What is needed is an exact retyping of the records below, from the first line through the line that contains "theorem setBkd_fields (x".

▶ Material for this exercise:
= Beginning of Section =
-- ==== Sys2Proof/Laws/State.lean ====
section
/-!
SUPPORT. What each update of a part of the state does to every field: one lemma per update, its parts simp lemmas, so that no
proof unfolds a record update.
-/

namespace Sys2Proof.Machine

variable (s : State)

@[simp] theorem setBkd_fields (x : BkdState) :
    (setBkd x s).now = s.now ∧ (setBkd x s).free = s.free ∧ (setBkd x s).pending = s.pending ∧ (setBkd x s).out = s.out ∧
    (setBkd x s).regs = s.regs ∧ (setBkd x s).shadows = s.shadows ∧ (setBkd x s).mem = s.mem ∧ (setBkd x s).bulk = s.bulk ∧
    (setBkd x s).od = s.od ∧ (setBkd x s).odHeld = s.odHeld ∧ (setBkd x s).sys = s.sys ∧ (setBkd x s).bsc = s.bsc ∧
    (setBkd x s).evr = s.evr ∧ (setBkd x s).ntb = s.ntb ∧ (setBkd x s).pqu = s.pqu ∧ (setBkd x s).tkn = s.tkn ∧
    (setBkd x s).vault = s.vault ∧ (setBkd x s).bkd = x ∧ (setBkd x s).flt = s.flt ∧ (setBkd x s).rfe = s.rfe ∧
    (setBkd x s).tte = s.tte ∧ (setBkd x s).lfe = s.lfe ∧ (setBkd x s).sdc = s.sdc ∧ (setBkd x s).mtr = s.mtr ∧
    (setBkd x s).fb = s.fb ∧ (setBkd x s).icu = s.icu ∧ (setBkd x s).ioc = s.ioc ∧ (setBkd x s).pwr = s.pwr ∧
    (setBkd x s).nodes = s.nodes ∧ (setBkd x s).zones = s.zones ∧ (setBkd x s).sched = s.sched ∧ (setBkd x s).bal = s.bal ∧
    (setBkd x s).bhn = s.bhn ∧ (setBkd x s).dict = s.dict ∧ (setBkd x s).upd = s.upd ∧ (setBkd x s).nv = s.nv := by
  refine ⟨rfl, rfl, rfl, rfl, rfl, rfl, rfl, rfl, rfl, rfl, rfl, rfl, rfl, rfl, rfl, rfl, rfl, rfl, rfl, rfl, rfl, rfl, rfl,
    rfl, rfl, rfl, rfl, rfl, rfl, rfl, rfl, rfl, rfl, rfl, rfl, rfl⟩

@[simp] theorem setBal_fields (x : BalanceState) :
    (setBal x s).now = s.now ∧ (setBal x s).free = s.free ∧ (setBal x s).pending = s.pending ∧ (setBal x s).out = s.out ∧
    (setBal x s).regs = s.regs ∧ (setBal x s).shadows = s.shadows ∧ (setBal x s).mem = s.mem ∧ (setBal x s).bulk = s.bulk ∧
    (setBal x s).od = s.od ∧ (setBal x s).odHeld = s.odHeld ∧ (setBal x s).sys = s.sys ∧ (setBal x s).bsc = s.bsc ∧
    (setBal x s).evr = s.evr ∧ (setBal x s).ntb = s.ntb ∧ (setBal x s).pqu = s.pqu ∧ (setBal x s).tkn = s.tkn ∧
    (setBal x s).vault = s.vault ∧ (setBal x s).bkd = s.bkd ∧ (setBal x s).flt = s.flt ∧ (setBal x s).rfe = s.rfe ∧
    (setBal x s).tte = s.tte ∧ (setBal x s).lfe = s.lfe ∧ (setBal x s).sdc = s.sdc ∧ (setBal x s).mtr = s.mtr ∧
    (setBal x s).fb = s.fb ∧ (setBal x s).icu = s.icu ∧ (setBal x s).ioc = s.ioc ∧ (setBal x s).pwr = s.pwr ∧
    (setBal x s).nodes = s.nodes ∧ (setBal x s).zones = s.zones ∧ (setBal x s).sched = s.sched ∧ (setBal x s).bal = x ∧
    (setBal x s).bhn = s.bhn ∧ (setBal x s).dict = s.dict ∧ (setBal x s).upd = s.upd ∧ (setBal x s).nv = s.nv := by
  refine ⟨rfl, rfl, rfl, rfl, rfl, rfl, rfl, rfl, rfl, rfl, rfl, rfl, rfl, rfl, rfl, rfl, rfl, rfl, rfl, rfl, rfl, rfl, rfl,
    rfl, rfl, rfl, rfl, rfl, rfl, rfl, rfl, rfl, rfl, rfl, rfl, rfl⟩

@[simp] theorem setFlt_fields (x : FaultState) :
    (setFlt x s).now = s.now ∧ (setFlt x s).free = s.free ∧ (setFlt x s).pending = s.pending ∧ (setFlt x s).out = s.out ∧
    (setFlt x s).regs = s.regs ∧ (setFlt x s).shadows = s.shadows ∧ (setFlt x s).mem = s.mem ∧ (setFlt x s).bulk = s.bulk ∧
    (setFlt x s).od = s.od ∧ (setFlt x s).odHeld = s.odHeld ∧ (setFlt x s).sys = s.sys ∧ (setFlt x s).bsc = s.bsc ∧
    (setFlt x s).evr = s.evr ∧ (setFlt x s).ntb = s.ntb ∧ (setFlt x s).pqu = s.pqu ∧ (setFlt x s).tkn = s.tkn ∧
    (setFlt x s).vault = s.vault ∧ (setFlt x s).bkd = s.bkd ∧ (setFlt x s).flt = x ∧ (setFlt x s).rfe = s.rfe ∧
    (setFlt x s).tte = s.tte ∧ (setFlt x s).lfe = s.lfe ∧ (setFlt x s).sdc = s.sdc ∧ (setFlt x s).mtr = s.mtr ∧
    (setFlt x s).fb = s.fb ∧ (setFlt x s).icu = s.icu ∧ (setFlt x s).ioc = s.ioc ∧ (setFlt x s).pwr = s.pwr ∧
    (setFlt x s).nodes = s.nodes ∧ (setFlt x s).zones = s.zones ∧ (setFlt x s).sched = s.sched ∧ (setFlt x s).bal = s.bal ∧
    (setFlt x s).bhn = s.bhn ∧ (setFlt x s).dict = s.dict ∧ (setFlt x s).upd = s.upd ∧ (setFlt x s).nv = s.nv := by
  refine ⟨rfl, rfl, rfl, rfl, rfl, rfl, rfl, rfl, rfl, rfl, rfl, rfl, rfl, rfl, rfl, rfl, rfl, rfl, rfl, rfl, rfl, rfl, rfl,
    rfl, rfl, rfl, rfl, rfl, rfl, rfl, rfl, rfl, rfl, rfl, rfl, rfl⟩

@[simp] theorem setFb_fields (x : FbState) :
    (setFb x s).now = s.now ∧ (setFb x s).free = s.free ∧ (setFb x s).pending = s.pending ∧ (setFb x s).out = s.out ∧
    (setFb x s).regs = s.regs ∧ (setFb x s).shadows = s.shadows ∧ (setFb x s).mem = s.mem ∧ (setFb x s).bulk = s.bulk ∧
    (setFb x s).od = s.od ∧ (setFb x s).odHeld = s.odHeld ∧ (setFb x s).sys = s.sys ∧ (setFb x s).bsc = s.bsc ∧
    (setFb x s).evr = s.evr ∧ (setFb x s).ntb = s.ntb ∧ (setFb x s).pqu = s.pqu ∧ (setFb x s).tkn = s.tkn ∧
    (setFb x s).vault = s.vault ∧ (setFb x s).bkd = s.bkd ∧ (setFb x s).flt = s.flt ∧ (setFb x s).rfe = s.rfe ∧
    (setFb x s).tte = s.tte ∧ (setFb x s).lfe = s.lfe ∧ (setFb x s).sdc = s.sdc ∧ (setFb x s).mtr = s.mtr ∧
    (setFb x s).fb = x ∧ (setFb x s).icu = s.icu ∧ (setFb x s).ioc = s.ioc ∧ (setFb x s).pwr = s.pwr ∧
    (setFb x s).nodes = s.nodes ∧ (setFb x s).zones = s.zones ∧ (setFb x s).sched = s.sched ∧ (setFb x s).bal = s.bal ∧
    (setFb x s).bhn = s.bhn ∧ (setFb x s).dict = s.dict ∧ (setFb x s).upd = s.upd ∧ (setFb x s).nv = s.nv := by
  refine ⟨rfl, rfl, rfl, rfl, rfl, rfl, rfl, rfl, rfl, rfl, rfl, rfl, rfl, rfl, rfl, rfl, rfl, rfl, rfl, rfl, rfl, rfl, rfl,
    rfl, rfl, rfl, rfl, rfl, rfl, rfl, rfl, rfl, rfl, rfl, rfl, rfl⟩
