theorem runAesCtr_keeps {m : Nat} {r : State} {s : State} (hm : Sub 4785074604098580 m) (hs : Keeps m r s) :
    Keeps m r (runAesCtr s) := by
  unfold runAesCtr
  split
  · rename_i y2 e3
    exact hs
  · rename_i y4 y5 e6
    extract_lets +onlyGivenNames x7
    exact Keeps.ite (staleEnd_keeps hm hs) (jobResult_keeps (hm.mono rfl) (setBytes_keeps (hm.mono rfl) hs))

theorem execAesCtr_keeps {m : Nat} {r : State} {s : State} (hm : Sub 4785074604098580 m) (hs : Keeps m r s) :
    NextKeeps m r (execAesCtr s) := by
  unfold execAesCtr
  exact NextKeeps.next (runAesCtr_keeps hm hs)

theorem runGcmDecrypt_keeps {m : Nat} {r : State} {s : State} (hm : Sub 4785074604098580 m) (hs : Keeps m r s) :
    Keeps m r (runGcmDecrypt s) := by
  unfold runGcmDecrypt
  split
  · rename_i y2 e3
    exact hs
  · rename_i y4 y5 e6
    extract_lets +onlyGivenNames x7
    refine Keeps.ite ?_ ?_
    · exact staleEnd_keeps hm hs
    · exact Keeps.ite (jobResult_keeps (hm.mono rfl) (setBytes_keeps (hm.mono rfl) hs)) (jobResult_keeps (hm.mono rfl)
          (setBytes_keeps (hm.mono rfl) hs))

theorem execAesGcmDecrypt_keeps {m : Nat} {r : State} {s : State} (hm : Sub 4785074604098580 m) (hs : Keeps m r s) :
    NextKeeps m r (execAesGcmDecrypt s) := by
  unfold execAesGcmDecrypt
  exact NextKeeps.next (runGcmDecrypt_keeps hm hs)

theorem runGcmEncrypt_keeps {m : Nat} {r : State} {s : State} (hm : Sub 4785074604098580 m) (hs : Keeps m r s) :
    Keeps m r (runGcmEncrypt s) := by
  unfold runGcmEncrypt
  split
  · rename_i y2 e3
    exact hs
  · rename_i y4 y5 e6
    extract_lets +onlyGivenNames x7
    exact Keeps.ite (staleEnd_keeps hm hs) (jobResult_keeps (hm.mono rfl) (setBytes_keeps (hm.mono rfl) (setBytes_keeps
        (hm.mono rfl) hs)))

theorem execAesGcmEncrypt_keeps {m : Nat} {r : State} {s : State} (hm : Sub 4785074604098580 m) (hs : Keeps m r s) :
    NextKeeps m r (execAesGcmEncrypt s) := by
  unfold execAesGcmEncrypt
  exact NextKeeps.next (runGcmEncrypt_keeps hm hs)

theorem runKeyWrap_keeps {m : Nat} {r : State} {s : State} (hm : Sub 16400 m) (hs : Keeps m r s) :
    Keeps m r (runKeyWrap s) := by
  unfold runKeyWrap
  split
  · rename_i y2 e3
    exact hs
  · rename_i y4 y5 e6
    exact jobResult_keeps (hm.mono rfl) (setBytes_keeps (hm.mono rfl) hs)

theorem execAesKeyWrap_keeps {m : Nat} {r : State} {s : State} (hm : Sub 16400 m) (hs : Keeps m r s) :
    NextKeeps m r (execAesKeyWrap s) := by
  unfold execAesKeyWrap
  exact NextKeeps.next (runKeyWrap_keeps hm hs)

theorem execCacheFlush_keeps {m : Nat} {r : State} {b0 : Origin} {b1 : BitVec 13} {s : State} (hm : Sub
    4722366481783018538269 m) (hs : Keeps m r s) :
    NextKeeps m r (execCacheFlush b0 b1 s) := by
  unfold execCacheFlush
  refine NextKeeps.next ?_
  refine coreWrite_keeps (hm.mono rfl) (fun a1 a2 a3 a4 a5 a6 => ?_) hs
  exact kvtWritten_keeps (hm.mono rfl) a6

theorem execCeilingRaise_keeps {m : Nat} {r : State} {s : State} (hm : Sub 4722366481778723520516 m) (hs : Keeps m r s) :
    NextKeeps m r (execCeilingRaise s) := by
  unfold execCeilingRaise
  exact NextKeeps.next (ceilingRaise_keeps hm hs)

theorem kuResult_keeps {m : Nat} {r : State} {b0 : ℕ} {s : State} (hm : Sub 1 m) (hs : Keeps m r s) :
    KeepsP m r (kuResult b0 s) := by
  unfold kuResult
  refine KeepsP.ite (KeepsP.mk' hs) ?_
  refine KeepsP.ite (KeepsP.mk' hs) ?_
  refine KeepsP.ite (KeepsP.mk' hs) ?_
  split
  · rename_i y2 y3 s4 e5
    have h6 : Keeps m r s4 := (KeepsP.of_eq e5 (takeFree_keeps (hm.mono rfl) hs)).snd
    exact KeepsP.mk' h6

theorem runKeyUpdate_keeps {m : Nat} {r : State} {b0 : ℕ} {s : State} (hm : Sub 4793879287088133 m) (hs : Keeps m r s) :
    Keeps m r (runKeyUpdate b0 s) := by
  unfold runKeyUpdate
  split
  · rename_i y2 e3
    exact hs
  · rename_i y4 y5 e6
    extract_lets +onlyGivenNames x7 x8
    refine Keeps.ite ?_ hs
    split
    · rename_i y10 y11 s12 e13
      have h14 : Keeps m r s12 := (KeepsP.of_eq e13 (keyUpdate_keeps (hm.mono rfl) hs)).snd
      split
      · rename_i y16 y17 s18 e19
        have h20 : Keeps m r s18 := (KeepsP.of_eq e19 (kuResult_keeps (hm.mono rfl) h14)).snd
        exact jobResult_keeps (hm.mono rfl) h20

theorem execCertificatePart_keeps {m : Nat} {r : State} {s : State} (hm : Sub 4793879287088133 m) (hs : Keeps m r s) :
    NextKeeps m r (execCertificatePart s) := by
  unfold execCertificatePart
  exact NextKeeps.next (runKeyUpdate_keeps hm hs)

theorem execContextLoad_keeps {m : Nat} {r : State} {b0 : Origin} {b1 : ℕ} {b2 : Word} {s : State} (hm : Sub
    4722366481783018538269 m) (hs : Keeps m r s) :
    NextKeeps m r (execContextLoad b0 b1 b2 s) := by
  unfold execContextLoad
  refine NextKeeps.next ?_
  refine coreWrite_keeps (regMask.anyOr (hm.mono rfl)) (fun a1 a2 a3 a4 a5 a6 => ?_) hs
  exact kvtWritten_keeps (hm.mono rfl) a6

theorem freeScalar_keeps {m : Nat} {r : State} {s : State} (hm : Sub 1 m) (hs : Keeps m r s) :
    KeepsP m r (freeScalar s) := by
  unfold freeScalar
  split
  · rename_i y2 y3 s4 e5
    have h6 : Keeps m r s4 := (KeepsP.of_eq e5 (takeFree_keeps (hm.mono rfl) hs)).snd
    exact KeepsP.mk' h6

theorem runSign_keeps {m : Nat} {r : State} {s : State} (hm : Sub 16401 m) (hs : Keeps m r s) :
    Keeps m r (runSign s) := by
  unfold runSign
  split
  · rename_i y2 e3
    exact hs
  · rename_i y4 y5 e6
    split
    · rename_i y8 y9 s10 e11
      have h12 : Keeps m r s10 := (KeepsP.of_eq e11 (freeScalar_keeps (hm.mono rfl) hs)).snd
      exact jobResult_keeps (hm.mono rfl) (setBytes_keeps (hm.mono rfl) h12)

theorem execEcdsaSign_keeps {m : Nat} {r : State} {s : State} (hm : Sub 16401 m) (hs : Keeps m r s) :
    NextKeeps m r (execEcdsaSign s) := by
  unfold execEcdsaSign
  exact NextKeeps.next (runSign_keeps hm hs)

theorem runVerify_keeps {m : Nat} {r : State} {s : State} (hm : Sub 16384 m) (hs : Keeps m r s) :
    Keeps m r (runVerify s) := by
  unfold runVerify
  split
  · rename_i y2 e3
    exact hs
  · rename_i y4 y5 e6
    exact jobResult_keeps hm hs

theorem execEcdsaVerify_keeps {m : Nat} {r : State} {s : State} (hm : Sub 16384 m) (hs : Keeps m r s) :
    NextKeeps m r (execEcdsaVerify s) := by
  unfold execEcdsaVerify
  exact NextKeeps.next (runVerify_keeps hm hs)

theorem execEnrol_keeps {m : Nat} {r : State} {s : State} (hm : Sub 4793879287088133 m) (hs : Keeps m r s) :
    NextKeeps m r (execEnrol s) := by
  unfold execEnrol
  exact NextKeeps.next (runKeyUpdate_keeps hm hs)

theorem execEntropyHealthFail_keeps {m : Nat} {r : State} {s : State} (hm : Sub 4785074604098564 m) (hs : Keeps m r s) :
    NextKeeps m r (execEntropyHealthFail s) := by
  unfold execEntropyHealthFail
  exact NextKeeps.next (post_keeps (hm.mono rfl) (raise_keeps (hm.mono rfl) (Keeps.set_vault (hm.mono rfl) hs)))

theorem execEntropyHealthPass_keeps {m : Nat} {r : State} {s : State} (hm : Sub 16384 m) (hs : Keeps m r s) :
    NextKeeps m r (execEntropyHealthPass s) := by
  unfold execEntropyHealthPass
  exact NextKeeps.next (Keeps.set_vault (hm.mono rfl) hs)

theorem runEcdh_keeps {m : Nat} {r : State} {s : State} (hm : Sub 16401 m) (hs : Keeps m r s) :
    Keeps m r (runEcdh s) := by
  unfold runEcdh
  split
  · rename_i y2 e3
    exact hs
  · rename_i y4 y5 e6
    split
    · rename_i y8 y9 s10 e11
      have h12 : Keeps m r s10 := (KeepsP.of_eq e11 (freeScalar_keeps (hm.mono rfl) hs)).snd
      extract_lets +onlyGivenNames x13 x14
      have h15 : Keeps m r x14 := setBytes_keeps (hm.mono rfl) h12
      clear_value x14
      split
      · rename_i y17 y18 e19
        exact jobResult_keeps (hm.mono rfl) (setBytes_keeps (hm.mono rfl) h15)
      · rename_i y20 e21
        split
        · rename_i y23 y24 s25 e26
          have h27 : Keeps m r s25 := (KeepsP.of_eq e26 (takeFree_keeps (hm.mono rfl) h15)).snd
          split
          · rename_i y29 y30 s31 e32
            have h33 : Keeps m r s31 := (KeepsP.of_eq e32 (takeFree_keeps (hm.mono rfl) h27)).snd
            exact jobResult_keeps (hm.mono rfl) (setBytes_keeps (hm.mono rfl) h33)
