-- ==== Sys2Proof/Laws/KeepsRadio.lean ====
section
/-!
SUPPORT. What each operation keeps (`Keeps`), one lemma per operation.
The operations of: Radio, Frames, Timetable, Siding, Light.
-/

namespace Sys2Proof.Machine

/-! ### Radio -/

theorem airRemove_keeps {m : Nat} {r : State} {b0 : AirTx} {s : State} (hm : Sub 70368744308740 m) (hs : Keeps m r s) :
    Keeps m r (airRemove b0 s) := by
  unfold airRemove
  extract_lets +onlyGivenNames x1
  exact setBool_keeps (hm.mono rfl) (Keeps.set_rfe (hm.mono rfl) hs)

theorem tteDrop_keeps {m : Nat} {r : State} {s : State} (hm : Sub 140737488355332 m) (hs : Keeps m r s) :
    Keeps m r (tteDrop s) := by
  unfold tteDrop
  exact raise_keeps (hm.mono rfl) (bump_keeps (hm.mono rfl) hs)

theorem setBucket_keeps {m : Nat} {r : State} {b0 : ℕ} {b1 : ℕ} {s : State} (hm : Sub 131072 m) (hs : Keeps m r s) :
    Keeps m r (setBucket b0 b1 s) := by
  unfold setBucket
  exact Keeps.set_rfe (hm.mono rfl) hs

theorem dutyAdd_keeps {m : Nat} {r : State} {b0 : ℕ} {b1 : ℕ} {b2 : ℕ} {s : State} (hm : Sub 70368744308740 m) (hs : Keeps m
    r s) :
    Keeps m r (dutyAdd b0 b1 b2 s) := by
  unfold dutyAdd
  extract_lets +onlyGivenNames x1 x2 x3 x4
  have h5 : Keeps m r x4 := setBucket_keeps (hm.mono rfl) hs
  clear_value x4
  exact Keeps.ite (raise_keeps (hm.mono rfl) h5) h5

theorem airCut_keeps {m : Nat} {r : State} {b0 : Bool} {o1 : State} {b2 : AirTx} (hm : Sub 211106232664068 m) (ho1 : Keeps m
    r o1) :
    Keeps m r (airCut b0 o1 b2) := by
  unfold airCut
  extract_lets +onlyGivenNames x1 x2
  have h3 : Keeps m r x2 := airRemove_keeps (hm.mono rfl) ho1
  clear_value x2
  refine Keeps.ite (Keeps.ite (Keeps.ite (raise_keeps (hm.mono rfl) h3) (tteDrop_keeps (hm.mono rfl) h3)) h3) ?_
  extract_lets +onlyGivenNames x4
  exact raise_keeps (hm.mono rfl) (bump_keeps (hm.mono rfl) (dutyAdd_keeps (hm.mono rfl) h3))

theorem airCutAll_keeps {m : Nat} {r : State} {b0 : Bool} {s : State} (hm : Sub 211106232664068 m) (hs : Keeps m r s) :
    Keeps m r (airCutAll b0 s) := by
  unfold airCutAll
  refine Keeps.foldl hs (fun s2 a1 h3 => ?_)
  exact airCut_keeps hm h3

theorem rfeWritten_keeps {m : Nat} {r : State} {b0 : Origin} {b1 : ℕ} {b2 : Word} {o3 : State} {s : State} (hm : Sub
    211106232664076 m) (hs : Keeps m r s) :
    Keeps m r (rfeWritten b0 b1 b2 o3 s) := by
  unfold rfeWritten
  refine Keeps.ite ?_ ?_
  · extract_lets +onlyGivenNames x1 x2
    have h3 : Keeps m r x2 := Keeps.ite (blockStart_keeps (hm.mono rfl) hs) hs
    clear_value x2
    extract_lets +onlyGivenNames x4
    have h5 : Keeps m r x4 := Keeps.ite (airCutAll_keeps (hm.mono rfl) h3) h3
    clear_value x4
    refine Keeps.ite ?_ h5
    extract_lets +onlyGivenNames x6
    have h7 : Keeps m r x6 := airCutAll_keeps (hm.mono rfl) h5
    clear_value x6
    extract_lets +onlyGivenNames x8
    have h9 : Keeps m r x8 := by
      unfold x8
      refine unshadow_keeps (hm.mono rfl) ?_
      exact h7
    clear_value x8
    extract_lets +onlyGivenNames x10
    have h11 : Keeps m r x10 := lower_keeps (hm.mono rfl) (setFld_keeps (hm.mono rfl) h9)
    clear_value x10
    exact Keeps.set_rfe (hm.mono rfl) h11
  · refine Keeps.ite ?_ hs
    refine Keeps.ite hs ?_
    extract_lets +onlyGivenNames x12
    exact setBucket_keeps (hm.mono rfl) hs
= End of Section =
▶ Result below:
-- ==== Sys2Proof/Laws/State.lean ====
section
/-!
SUPPORT. What each update of a part of the state does to every field: one lemma per update, its parts simp lemmas, so that no
proof unfolds a record update.
-/

namespace Sys2Proof.Machine

variable (s : State)

@[simp] theorem setBkd_fields (x : BkdState) :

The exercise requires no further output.